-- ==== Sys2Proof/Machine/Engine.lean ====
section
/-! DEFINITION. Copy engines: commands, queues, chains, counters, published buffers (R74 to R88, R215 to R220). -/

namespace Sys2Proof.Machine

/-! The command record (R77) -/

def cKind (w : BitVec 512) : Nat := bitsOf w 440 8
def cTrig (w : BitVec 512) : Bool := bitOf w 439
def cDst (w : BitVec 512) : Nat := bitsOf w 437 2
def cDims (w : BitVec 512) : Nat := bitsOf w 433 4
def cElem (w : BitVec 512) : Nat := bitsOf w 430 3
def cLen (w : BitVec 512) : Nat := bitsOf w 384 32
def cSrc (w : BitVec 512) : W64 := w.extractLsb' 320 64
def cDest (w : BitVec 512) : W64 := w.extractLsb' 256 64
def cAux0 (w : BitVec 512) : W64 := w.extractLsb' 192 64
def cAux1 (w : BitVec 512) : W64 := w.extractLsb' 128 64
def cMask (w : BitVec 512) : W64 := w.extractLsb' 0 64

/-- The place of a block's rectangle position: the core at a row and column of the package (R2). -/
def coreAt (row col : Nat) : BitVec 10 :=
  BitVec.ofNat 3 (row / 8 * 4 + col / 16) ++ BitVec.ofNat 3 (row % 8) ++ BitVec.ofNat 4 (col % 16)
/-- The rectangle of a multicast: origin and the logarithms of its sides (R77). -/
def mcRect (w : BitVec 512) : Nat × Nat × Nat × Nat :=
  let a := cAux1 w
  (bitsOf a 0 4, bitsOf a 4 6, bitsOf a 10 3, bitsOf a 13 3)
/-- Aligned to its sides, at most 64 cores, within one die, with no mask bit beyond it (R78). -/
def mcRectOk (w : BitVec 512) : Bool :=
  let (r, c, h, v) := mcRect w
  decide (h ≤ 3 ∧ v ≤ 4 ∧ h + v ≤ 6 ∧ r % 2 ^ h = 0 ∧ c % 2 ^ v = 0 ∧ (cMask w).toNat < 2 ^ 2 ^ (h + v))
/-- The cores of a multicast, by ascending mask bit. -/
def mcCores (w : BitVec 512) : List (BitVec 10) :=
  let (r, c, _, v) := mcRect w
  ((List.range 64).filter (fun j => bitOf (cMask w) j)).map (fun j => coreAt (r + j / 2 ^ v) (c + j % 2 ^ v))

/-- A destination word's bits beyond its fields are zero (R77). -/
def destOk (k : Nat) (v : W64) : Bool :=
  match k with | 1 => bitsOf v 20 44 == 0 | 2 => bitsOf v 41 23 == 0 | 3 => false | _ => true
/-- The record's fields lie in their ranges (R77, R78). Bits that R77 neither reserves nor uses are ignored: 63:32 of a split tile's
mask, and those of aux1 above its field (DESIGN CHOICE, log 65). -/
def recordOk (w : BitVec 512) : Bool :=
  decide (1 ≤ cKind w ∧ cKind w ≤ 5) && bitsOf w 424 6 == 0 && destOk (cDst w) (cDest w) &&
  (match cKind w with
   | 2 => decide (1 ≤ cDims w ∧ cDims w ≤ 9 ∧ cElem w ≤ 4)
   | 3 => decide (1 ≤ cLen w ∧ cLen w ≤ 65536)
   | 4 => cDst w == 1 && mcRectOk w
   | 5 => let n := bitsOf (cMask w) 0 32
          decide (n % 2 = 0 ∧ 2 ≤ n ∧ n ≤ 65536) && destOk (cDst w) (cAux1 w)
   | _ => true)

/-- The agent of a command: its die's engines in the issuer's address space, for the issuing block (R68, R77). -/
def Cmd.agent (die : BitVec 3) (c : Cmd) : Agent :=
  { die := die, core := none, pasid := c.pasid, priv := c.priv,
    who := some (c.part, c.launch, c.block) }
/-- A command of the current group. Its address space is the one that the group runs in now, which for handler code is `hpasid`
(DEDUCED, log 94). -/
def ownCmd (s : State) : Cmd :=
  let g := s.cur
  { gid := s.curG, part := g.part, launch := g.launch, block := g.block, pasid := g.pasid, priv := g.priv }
○ ○ ○ ○ ○ ○ ○
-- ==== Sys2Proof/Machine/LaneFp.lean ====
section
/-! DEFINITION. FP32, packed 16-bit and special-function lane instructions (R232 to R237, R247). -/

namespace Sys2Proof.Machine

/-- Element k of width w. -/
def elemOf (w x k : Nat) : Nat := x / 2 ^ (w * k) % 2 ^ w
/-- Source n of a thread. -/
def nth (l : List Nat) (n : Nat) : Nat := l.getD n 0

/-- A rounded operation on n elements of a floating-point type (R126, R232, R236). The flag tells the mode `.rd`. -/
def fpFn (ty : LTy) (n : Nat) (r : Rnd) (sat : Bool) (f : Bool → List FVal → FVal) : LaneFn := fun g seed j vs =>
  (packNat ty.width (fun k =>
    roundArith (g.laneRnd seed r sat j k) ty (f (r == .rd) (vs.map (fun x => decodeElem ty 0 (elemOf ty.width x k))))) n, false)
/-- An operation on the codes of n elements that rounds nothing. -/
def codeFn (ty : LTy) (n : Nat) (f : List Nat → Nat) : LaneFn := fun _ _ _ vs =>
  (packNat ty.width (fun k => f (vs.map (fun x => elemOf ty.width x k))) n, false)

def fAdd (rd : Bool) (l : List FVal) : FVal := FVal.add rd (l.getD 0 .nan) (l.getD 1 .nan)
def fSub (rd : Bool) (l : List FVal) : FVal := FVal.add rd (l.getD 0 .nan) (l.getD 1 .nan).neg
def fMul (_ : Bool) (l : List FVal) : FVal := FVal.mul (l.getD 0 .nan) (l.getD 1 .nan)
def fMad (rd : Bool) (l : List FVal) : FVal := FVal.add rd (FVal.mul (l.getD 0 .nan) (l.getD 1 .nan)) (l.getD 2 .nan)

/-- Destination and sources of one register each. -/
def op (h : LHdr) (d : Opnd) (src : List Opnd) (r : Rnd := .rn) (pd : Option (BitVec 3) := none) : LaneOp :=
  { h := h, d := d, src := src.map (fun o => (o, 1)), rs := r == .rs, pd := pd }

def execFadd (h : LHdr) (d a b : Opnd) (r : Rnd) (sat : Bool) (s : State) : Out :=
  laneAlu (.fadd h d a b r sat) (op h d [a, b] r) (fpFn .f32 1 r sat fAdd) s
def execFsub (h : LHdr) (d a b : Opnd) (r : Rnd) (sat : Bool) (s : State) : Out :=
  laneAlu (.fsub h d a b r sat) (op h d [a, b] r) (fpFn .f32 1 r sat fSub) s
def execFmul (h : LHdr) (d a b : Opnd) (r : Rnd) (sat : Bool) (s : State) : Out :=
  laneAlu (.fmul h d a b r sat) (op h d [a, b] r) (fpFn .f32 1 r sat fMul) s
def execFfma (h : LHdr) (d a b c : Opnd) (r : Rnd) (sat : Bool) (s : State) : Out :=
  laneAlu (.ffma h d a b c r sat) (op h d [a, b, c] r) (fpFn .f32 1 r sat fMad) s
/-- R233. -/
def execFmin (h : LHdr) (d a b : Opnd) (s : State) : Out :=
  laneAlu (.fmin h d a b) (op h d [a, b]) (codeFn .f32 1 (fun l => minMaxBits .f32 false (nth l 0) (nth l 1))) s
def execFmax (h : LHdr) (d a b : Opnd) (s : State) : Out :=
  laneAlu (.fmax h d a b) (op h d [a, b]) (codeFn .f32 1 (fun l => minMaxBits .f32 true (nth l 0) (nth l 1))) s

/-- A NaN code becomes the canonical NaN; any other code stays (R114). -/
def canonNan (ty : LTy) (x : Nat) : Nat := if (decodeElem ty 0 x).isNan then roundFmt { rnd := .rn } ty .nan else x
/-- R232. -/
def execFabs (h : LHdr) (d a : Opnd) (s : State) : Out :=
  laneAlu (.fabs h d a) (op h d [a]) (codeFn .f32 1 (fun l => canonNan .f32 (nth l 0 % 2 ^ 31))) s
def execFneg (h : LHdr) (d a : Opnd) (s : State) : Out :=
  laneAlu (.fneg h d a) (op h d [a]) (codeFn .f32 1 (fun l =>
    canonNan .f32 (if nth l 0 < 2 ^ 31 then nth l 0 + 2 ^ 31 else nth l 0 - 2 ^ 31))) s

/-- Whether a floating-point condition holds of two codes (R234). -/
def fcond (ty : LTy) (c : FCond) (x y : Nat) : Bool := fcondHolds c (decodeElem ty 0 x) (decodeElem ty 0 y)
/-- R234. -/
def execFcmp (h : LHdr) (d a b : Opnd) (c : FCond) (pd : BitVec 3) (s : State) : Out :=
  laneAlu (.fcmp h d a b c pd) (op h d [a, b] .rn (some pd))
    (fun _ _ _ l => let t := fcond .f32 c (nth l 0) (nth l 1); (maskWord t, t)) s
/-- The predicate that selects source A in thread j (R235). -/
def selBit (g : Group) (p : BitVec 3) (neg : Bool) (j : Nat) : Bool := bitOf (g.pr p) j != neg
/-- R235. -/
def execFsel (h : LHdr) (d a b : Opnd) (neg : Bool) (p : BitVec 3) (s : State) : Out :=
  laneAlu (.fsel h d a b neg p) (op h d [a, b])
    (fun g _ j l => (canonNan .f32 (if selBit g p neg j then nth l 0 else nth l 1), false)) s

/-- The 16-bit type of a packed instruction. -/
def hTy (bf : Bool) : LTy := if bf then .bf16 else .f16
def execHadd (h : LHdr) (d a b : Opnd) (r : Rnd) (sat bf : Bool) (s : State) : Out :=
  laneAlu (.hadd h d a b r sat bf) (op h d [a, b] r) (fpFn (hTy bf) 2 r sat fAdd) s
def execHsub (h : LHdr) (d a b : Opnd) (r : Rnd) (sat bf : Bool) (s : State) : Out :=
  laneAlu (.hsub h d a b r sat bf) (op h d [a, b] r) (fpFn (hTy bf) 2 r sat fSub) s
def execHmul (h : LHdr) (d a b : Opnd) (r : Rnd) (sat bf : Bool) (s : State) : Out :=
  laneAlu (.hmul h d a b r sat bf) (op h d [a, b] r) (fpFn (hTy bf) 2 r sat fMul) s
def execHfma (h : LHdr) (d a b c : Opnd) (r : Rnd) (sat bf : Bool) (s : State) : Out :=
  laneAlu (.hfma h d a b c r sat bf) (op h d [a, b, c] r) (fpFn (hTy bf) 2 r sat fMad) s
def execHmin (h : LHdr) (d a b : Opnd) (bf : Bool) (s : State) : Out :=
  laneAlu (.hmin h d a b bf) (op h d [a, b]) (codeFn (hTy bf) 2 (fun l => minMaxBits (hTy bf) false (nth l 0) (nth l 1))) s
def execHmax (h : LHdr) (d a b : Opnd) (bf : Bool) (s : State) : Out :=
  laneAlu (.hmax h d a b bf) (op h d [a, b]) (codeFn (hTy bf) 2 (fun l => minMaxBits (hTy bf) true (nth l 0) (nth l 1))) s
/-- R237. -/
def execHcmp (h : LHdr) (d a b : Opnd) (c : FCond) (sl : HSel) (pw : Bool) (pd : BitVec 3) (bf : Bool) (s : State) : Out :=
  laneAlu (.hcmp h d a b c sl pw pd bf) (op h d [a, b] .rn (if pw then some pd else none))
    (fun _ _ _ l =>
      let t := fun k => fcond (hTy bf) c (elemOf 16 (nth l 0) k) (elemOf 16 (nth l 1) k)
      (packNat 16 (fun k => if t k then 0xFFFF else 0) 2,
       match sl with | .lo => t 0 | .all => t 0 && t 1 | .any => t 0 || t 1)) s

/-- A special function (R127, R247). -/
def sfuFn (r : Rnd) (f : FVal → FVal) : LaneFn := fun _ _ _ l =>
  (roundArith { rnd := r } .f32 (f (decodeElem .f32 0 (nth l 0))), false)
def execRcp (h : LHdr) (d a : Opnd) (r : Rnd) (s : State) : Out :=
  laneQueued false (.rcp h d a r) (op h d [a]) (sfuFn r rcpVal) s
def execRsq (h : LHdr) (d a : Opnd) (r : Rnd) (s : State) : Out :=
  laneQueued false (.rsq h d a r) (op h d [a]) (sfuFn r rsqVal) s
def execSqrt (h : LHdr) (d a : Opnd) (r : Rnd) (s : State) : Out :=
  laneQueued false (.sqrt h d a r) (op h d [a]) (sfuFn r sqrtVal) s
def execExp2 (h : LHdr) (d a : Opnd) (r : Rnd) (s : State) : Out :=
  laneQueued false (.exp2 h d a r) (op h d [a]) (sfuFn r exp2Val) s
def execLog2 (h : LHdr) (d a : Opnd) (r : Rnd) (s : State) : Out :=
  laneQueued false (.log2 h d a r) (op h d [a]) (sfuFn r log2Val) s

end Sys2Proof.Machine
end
○ ○ ○ ○ ○ ○ ○
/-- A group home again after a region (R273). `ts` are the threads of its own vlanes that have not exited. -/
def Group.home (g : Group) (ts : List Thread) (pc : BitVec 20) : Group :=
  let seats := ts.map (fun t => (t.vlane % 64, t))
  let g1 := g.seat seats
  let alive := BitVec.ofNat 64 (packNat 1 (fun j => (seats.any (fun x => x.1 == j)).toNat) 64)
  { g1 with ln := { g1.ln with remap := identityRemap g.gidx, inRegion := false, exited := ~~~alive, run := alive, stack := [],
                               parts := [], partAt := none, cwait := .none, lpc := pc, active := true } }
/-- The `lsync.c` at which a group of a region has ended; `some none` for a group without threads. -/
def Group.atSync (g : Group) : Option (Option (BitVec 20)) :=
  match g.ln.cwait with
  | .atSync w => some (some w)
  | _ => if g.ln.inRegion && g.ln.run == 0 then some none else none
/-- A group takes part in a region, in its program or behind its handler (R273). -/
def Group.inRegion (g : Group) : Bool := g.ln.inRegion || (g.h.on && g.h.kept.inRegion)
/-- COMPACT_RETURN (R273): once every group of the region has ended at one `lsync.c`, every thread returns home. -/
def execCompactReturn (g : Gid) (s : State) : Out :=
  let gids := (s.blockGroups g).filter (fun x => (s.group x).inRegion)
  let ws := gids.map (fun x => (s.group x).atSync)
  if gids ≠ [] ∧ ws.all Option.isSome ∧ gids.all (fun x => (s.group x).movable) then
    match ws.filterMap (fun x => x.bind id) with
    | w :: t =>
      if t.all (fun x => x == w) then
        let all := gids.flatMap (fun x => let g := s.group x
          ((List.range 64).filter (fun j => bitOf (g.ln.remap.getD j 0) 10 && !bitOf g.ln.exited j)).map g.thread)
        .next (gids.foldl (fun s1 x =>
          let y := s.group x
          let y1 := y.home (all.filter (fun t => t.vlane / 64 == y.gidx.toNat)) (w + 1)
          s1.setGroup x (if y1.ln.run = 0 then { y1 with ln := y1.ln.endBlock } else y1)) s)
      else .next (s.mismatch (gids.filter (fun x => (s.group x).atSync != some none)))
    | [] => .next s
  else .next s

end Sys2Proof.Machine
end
○ ○ ○ ○ ○ ○ ○
• _Work task_
Of all the entries above, repeat only the lines from the line that has "A command of" to the line that has "priv := g.priv", both lines included, exactly.

• _Solved problem_
/-- A command of the current group. Its address space is the one that the group runs in now, which for handler code is `hpasid`
(DEDUCED, log 94). -/
def ownCmd (s : State) : Cmd :=
  let g := s.cur
  { gid := s.curG, part := g.part, launch := g.launch, block := g.block, pasid := g.pasid, priv := g.priv }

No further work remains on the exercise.